| Problem |
Check every line of the data below for "then". Copy each one that has it.

| Data to examine |
-- ==== Sys2Proof/Machine/Ops.lean ====
section
/-!
DEFINITION. The named operations over the state: register writes, `SetZN` on the state, raising a fault, the reset
operation and the bus load. The hardware has no trap entry and no trap return (60_exceptions.md R149, R150): what an
exception does here is `State.raise`, and nothing returns from it.
-/

namespace Sys2Proof.Machine

/-- `A <- v`. -/
def State.writeA (s : State) (v : Byte) : State := { s with a := v }

/-- `X <- v`. -/
def State.writeX (s : State) (v : Byte) : State := { s with x := v }

/-- `P <- v`. -/
def State.writeP (s : State) (v : Byte) : State := { s with p := v }

/-- `PC <- v`. -/
def State.writePc (s : State) (v : Addr) : State := { s with pc := v }

/-- `run_state <- r`. -/
def State.writeRunState (s : State) (r : RunState) : State := { s with runState := r }

/-- The memory replaced by one a bus operation has made. -/
def State.writeMem (s : State) (m : Memory) : State := { s with mem := m }

/-- `SetZN(v)` (41_alu_and_flags.md R96). -/
def State.setZN (s : State) (v : Byte) : State := s.writeP (Machine.setZN s.p v)

/-- `raise <Fault>(info)`: the fault latch takes the fault; the first one raised is kept (60_exceptions.md R145, R147). -/
def State.raise (s : State) (f : Fault) : State := { s with faultLatch := some (s.faultLatch.getD f) }

/-- The spec's own number of a fault (60_exceptions.md R140); no program can see it. -/
def faultCode : Fault → Nat
  | .unknownOpcode _ _ => 1
  | .unsupportedAddressingMode _ => 2
  | .loadOutOfRange _ _ => 3

/-- LDA's effect once its byte is read: `A <- PASS(v)`, then `SetZN` from the new A (42_load_lda.md R100). -/
def State.loadA (s : State) (v : Byte) : State :=
  let loaded := s.writeA (pass v)
  loaded.setZN loaded.a

/-- A new X and `SetZN` from the new X: the shape of TAX and INX (43_register_tax_inx.md R110, R111). -/
def State.loadX (s : State) (v : Byte) : State :=
  let loaded := s.writeX v
  loaded.setZN loaded.x

/-- The reset operation `reset()` (70_reset_and_hazards.md R160): registers and flags zeroed, PC from the vector as memory
stands, run state Idle; memory and the fault latch are not written (R161). -/
def State.applyReset (s : State) : State :=
  { s with a := 0, x := 0, y := 0, p := 0, pc := Memory.readWord s.mem resetVector, runState := .idle, wasReset := true }

/-- `BusLoad(offset, bytes)` (20_memory.md R35): the range test on the exact sum, then the copy. -/
def State.busLoad (s : State) (offset : Addr) (bytes : List Byte) : State :=
  if offset.toNat + bytes.length > 65536 then s.raise (.loadOutOfRange offset bytes.length)
  else s.writeMem (Memory.copy s.mem offset bytes)

/-- The engine-level load for a given program origin (70_reset_and_hazards.md R164): the copy, then the vector write; a
refused copy ends the operation (60_exceptions.md R145). -/
def State.engineLoad (s : State) (origin : Addr) (bytes : List Byte) : State :=
  let loaded := s.busLoad origin bytes
  match loaded.faultLatch with
  | some _ => loaded
  | none => loaded.writeMem (Memory.writeWord loaded.mem resetVector origin)

end Sys2Proof.Machine
end

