-- ==== Sys2Proof/Machine/Cycle.lean ====
section
/-!
DEFINITION. The instruction cycle (45_instruction_cycle.md R120 to R128) with the sub-block
program_counter_increment_logic: the +1 of fetch, the default advance and the test that suppresses it; the single step
(R130); and putting an instruction where the next fetch is.
-/

namespace Sys2Proof.Machine

/-- The bytes from PC on, as many as the longest instruction has, addresses modulo 65536 (30_encoding.md R51, R60). -/
def State.fetchBytes (s : State) : List Byte :=
  [Memory.read s.mem s.pc, Memory.read s.mem (add16 s.pc 1), Memory.read s.mem (add16 s.pc 2)]

/-- The fetch step's effect on the state: PC plus 1 modulo 65536 (R121, R128). -/
def State.fetch (s : State) : State := s.writePc (add16 s.pc 1)

/-- The default advance (R125): PC plus the operand length, if and only if PC still holds the captured value. -/
def defaultAdvance (pcSeen : Addr) (length : Nat) (s : State) : State :=
  if s.pc = pcSeen then s.writePc (add16 s.pc (BitVec.ofNat 16 length)) else s

/-- One instruction cycle (R120) of a running core: fetch, dispatch, capture, execute, advance. A byte without a row ends
it at dispatch with the fault UnknownOpcode, which names the byte and the address it was fetched from (R122;
60_exceptions.md R141). -/
def cycle (s : State) : Host.Outcome State Fault Refusal :=
  match decode s.fetchBytes with
  | .error _ => .next (s.fetch.raise (.unknownOpcode (Memory.read s.mem s.pc) s.pc))
  | .ok (i, _) =>
    match exec i s.fetch with
    | .next t => .next (defaultAdvance s.fetch.pc (operandLength i.operation.mode) t)
    | .fault f => .fault f
    | .refused r => .refused r

/-- The single step (R130; 70_reset_and_hazards.md R162): nothing is accepted once the latch is set (60_exceptions.md
R145), nor before the first reset (10_state.md R28); a halted core makes no cycle and changes nothing; otherwise the
core runs and makes one cycle. -/
def singleStep (s : State) : Host.Outcome State Fault Refusal :=
  match s.faultLatch with
  | some f => .fault f
  | none =>
    if s.wasReset then
      match s.runState with
      | .halted => .next s
      | .idle => cycle (s.writeRunState .running)
      | .running => cycle (s.writeRunState .running)
    else .refused .notReset

/-- The state with bytes stored where the next fetch reads. -/
def State.placeAtPc (s : State) (bytes : List Byte) : State := s.writeMem (Memory.copy s.mem s.pc bytes)

end Sys2Proof.Machine
end

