theorem State.Inv.writeA {s : State} (h : s.Inv) (v : Byte) : (s.writeA v).Inv := h.of_eq h.memory rfl rfl rfl

theorem State.Inv.writeX {s : State} (h : s.Inv) (v : Byte) : (s.writeX v).Inv := h.of_eq h.memory rfl rfl rfl

theorem State.Inv.writePc {s : State} (h : s.Inv) (v : Addr) : (s.writePc v).Inv := h.of_eq h.memory rfl rfl rfl

theorem State.Inv.writeRunState {s : State} (h : s.Inv) (r : RunState) : (s.writeRunState r).Inv :=
  h.of_eq h.memory rfl rfl rfl

theorem State.Inv.raise {s : State} (h : s.Inv) (f : Fault) : (s.raise f).Inv := h.of_eq h.memory rfl rfl rfl

theorem State.Inv.writeMem {s : State} (h : s.Inv) {m : Memory} (hm : Memory.wf m = true) : (s.writeMem m).Inv :=
  h.of_eq hm rfl rfl rfl

/-- `SetZN` leaves the quiet flags and never sets both Zero and Negative (41_alu_and_flags.md R96). -/
theorem State.Inv.setZN {s : State} (h : s.Inv) (v : Byte) : (s.setZN v).Inv where
  memory := h.memory
  y := h.y
  quiet := fun hreset f hf => (s.setZN_flag_of_quiet v hf).trans (h.quiet hreset f hf)
  zeroOrNegative := fun _ => (FlagsOf.of_p_eq (s.setZN_p v)).not_zero_and_negative

theorem State.Inv.loadA {s : State} (h : s.Inv) (v : Byte) : (s.loadA v).Inv := (h.writeA v).setZN v

theorem State.Inv.loadX {s : State} (h : s.Inv) (v : Byte) : (s.loadX v).Inv := (h.writeX v).setZN v

/-- Reset gives the invariant's registers whatever they held; memory has to be canonical before
(70_reset_and_hazards.md R160). -/
theorem State.applyReset_inv {s : State} (h : Memory.wf s.mem = true) : s.applyReset.Inv where
  memory := h
  y := fun _ => rfl
  quiet := fun _ f _ => flagOf_zero f
  zeroOrNegative := fun _ hboth => Bool.false_ne_true ((flagOf_zero .zero).symm.trans hboth.1)

/-! ### Steps and runs -/

theorem exec_inv {i : Instr} {s t : State} (h : s.Inv) (hexec : exec i s = .next t) : t.Inv := by
  obtain ⟨-, v, rfl⟩ | ⟨-, rfl⟩ | ⟨-, rfl⟩ | ⟨-, rfl⟩ := exec_next_cases hexec
  · exact h.loadA v
  · exact h.loadX s.a
  · exact h.loadX (inc8 s.x)
  · exact h.writeRunState .halted

theorem State.Inv.defaultAdvance {s : State} (h : s.Inv) (pcSeen : Addr) (length : Nat) :
    (defaultAdvance pcSeen length s).Inv := by
  by_cases hpc : s.pc = pcSeen
  · rw [defaultAdvance_of_eq length hpc]
    exact h.writePc _
  · rwa [defaultAdvance_of_ne length hpc]

theorem step_inv {s t : State} (h : s.Inv) (hstep : step s = .next t) : t.Inv := by
  have hfetched : (s.writeRunState .running).fetch.Inv := (h.writeRunState .running).writePc _
  obtain ⟨-, -, ⟨-, rfl⟩ | ⟨-, -, rfl⟩ | ⟨-, i, rest, u, -, hexec, rfl⟩⟩ := step_next_cases hstep
  · exact h
  · exact hfetched.raise _
  · exact (exec_inv hfetched hexec).defaultAdvance _ _

/-- A run with no fuel left answers the state as it is, and one with fuel is a step and the run after it. -/
theorem hostRun_inv {fuel : Nat} : ∀ {s t : State}, s.Inv → hostRun fuel s = .next t → t.Inv := by
  induction fuel with
  | zero =>
    intro s t h hrun
    cases hrun
    exact h
  | succ fuel ih =>
    intro s t h hrun
    rw [hostRun_succ] at hrun
    cases hstep : step s with
    | fault f => simp only [hstep, reduceCtorEq] at hrun
    | refused r => simp only [hstep, reduceCtorEq] at hrun
    | next u =>
      have hu : u.Inv := step_inv h hstep
      simp only [hstep] at hrun
      split at hrun
      · cases hrun
        exact hu
      · exact ih hu hrun

/-! ### The host's operations -/

/-- A load in range writes canonical memory; out of range it raises a fault only (20_memory.md R35). -/
theorem State.Inv.busLoad {s : State} (h : s.Inv) (offset : Addr) (bytes : List Byte) : (s.busLoad offset bytes).Inv := by
  rcases Nat.lt_or_ge 65536 (offset.toNat + bytes.length) with hgt | hle
  · rw [State.busLoad_of_gt hgt]
    exact h.raise _
  · rw [State.busLoad_of_le hle]
    exact h.writeMem (Memory.copy_wf bytes offset h.memory)

/-- The engine-level load asks for the range once and then writes memory twice (70_reset_and_hazards.md R164). -/
theorem State.Inv.engineLoad {s : State} (h : s.Inv) (hl : s.faultLatch = none) (origin : Addr) (bytes : List Byte) :
    (s.engineLoad origin bytes).Inv := by
  rcases Nat.lt_or_ge 65536 (origin.toNat + bytes.length) with hgt | hle
  · rw [State.engineLoad_of_gt hgt]
    exact h.raise _
  · rw [State.engineLoad_of_le hl hle]
    exact h.writeMem (Memory.writeWord_wf _ _ (Memory.copy_wf bytes origin h.memory))

/-- An accepted operation answers the state it makes, so it keeps the invariant if that state has it. -/
theorem State.Inv.of_accept {s t u : State} (ht : t.Inv) (h : s.accept t = .next u) : u.Inv := by
  obtain ⟨-, rfl⟩ := State.accept_next h
  exact ht

theorem hostLoadAt_inv {origin : Addr} {bytes : List Byte} {s t : State} (h : s.Inv)
    (hload : hostLoadAt origin bytes s = .next t) : t.Inv := by
  obtain ⟨hl, rfl⟩ := State.accept_next hload
  exact h.engineLoad hl origin bytes

theorem hostAct_inv {op : HostOp} {s t : State} (h : s.Inv) (hact : hostAct op s = .next t) : t.Inv := by
  cases op with
  | reset => exact (State.applyReset_inv h.memory).of_accept hact
  | load origin bytes => exact hostLoadAt_inv h hact
  | busLoad offset bytes => exact (h.busLoad offset bytes).of_accept hact
  | write a v => exact (h.writeMem (Memory.write_wf a v h.memory)).of_accept hact
  | writeWord a v => exact (h.writeMem (Memory.writeWord_wf a v h.memory)).of_accept hact
  | singleStep => exact step_inv h hact
  | run fuel => exact hostRun_inv h hact
  | loadAndRun origin bytes fuel =>
    obtain ⟨-, -, u, v, hload, hreset, hrun⟩ := hostLoadAndRunAt_next hact
    have hu : u.Inv := hostLoadAt_inv h hload
    exact hostRun_inv ((State.applyReset_inv hu.memory).of_accept hreset) hrun

/-! ### The statements -/

/-- Settles O53: a halted core's stutter, a fault at dispatch and a completed cycle each keep the invariant. -/
theorem invariantKeptByEveryStep : Obligations.InvariantKeptByEveryStep :=
  fun _ _ => step_inv

/-- Settles O54: each operation of the host keeps it; at power-on no reset has been performed, so it asks for canonical
memory only. -/
theorem invariantKeptByTheHost : Obligations.InvariantKeptByTheHost :=
  ⟨fun _ _ _ => hostAct_inv, fun _ _ _ _ _ _ hm => ⟨hm, nofun, nofun, nofun⟩⟩

/-- Settles O52: the state after reset is what reset makes of memory with nothing listed. -/
theorem invariantHoldsAtReset : Obligations.InvariantHoldsAtReset :=
  State.applyReset_inv (s := State.reset) Memory.wf_nil

end Sys2Proof.Machine

/-!
PROOFS. Words and loads in memory (20_memory.md): a word after a word write, the cells after the copy of a load, and that
memory in canonical form is what its cells read.
-/

namespace Sys2Proof.Machine

/-! ### Addresses as numbers -/

/-- An address given as its own number. -/
theorem ofNat_toNat_self (a : Addr) : BitVec.ofNat 16 a.toNat = a := by
  rw [BitVec.ofNat_toNat, BitVec.setWidth_eq]

theorem add16_one_toNat (a : Addr) : (add16 a 1).toNat = (a.toNat + 1) % 65536 := BitVec.toNat_add a 1

/-- The two cells of a word are two cells, at 0xFFFF too. -/
theorem ne_add16_one (a : Addr) : a ≠ add16 a 1 := by
  intro h
  have htoNat := congrArg BitVec.toNat h
  rw [add16_one_toNat] at htoNat
  omega

/-! ### A word write -/

/-- The first cell of a word takes the low byte (20_memory.md R34). -/
theorem Memory.read_writeWord_low (m : Memory) (a v : Addr) :
    Memory.read (Memory.writeWord m a v) a = lowByte v := by
  rw [Memory.writeWord, Memory.read_write_of_ne _ _ (ne_add16_one a), Memory.read_write_self]

/-- The second cell of a word takes the high byte (20_memory.md R34). -/
theorem Memory.read_writeWord_high (m : Memory) (a v : Addr) :
    Memory.read (Memory.writeWord m a v) (add16 a 1) = highByte v :=
  Memory.read_write_self _ _ _

/-- Every other cell reads as before (20_memory.md R34). -/
theorem Memory.read_writeWord_of_ne (m : Memory) {a b : Addr} (v : Addr) (hlow : b ≠ a) (hhigh : b ≠ add16 a 1) :
    Memory.read (Memory.writeWord m a v) b = Memory.read m b := by
  rw [Memory.writeWord, Memory.read_write_of_ne _ _ hhigh, Memory.read_write_of_ne _ _ hlow]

| Answer space |
/-- LDA's effect once its byte is read: `A <- PASS(v)`, then `SetZN` from the new A (42_load_lda.md R100). -/
/-- `BusLoad(offset, bytes)` (20_memory.md R35): the range test on the exact sum, then the copy. -/
  if offset.toNat + bytes.length > 65536 then s.raise (.loadOutOfRange offset bytes.length)
/-- The engine-level load for a given program origin (70_reset_and_hazards.md R164): the copy, then the vector write; a
  if s.pc = pcSeen then s.writePc (add16 s.pc (BitVec.ofNat 16 length)) else s
    if s.wasReset then
/-- The engine-level load asks for the range once and then writes memory twice (70_reset_and_hazards.md R164). -/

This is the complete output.